▼
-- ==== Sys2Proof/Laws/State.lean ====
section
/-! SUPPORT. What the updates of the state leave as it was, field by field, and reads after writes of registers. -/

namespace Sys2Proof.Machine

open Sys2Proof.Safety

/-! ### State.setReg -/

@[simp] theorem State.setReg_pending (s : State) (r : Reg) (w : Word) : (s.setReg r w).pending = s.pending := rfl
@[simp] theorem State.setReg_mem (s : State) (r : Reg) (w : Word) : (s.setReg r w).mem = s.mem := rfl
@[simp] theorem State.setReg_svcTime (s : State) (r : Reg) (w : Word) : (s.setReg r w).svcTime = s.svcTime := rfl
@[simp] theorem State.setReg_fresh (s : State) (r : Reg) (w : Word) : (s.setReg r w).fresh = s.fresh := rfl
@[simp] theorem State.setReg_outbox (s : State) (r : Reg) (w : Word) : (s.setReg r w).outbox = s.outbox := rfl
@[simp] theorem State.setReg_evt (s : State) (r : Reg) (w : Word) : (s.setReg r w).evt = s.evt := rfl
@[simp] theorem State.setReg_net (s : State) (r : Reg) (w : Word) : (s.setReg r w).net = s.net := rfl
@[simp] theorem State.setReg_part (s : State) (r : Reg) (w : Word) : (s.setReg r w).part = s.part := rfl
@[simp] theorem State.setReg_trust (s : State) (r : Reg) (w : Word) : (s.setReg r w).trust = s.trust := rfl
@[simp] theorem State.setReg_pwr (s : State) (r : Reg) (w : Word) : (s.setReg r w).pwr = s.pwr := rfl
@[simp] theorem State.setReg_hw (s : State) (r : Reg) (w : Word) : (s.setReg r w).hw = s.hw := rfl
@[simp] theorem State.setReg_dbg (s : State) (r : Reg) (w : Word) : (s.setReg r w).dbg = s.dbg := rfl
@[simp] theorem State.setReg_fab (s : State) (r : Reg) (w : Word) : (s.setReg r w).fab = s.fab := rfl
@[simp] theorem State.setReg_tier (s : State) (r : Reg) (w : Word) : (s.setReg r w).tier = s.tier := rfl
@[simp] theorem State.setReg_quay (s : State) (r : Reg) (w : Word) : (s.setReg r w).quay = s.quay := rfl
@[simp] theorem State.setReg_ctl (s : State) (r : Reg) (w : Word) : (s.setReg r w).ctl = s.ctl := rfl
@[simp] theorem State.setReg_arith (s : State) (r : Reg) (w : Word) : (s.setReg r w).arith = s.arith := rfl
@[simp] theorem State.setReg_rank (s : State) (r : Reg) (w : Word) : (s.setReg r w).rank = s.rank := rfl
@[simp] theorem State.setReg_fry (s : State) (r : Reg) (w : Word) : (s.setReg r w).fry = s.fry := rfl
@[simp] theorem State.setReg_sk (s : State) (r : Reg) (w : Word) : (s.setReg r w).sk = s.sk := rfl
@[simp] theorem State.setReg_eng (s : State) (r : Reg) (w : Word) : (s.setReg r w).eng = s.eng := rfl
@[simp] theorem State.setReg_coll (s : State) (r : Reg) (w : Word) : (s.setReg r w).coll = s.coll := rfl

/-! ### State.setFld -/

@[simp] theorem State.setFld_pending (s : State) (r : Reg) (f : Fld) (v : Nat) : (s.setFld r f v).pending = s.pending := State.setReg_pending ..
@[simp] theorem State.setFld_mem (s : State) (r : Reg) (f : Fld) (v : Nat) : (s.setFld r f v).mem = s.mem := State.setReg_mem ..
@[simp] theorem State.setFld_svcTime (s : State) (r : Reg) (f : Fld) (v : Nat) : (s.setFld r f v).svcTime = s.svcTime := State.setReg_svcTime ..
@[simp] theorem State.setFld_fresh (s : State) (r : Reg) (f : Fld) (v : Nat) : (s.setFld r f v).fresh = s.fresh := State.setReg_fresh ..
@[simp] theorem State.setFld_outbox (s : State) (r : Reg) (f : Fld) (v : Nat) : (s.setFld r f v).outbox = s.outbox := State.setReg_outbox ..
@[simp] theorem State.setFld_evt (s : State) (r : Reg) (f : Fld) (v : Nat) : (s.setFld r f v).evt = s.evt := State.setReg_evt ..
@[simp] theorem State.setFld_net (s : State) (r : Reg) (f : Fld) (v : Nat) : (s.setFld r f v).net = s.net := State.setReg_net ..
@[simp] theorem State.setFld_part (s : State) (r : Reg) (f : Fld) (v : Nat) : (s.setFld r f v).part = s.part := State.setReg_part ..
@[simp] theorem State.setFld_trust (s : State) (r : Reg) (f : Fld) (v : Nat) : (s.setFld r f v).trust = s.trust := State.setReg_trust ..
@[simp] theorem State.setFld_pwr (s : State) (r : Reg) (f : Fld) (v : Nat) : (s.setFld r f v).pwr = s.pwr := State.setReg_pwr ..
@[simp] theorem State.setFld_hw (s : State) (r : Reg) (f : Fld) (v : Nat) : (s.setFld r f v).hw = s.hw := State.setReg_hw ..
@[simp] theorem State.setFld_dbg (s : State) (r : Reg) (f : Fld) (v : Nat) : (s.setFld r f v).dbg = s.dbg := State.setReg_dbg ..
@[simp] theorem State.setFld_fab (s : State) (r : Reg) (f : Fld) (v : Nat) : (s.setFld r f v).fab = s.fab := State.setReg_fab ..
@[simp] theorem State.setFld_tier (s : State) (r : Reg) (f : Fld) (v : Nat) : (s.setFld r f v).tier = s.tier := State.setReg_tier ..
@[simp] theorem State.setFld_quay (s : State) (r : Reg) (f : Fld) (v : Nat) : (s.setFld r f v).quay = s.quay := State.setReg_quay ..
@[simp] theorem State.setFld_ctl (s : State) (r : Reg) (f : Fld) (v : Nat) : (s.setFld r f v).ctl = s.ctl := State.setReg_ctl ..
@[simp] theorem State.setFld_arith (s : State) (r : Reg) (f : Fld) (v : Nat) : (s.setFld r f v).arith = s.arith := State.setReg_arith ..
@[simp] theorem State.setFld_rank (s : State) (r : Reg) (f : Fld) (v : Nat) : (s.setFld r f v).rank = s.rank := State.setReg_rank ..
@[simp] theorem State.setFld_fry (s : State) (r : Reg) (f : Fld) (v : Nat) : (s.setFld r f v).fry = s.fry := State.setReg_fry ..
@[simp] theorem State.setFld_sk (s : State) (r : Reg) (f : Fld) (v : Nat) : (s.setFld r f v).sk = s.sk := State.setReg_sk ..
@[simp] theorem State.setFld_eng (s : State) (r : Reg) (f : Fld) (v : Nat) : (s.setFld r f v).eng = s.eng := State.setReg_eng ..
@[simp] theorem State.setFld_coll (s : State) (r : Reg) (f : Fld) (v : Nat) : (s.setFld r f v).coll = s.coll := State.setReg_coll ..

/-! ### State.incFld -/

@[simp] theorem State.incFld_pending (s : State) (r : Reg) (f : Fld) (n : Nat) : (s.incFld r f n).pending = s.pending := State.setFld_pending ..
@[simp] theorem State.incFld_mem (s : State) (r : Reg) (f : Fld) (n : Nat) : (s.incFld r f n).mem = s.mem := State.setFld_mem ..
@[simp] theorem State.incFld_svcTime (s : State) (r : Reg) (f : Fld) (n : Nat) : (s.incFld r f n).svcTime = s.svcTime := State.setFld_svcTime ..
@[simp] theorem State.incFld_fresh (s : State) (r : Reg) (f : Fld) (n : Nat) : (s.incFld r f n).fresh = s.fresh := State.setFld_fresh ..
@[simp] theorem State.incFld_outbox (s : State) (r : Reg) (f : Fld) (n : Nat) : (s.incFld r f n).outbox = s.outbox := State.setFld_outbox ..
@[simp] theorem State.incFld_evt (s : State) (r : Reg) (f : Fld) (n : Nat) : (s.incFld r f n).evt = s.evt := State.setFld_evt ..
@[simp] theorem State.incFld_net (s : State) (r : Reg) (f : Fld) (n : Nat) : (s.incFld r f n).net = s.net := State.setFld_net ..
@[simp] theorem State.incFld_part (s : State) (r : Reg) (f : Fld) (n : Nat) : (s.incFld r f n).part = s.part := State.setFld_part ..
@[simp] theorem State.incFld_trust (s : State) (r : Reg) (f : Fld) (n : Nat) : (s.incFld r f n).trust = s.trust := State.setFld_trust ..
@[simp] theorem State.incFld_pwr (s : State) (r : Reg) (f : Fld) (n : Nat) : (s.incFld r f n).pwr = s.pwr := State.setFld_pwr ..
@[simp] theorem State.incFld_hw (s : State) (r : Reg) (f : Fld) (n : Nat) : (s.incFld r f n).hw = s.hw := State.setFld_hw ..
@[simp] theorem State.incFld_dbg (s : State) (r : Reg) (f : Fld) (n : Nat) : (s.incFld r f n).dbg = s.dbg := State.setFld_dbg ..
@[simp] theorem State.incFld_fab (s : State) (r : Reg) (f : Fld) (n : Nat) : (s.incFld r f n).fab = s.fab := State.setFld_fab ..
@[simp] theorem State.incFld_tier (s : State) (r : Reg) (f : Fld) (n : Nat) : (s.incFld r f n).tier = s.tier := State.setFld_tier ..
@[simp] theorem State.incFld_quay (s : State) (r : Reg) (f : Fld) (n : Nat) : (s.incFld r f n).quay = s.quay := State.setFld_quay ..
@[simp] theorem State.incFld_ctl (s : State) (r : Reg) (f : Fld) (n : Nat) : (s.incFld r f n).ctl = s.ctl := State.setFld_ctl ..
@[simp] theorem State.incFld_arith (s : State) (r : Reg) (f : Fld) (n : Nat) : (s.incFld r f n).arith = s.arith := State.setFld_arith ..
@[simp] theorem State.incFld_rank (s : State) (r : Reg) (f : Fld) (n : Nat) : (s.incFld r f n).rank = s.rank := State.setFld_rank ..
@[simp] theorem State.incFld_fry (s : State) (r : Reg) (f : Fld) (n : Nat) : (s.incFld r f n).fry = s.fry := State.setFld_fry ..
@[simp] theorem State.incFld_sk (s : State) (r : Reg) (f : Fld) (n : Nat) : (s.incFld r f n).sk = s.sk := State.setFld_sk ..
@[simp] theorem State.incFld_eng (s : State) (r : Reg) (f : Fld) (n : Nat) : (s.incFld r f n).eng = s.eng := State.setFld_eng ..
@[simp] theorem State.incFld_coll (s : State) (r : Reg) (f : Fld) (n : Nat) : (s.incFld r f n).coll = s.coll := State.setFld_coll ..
▲
TASK ITEM — Everything from the line with "s.mem := State.setReg_mem .." through the line with "s.evt := State.setReg_evt .." in the listing above must be retyped exactly, with nothing added.

SOLUTION TO THIS PROBLEM —
@[simp] theorem State.setFld_mem (s : State) (r : Reg) (f : Fld) (v : Nat) : (s.setFld r f v).mem = s.mem := State.setReg_mem ..
@[simp] theorem State.setFld_svcTime (s : State) (r : Reg) (f : Fld) (v : Nat) : (s.setFld r f v).svcTime = s.svcTime := State.setReg_svcTime ..
@[simp] theorem State.setFld_fresh (s : State) (r : Reg) (f : Fld) (v : Nat) : (s.setFld r f v).fresh = s.fresh := State.setReg_fresh ..
@[simp] theorem State.setFld_outbox (s : State) (r : Reg) (f : Fld) (v : Nat) : (s.setFld r f v).outbox = s.outbox := State.setReg_outbox ..
@[simp] theorem State.setFld_evt (s : State) (r : Reg) (f : Fld) (v : Nat) : (s.setFld r f v).evt = s.evt := State.setReg_evt ..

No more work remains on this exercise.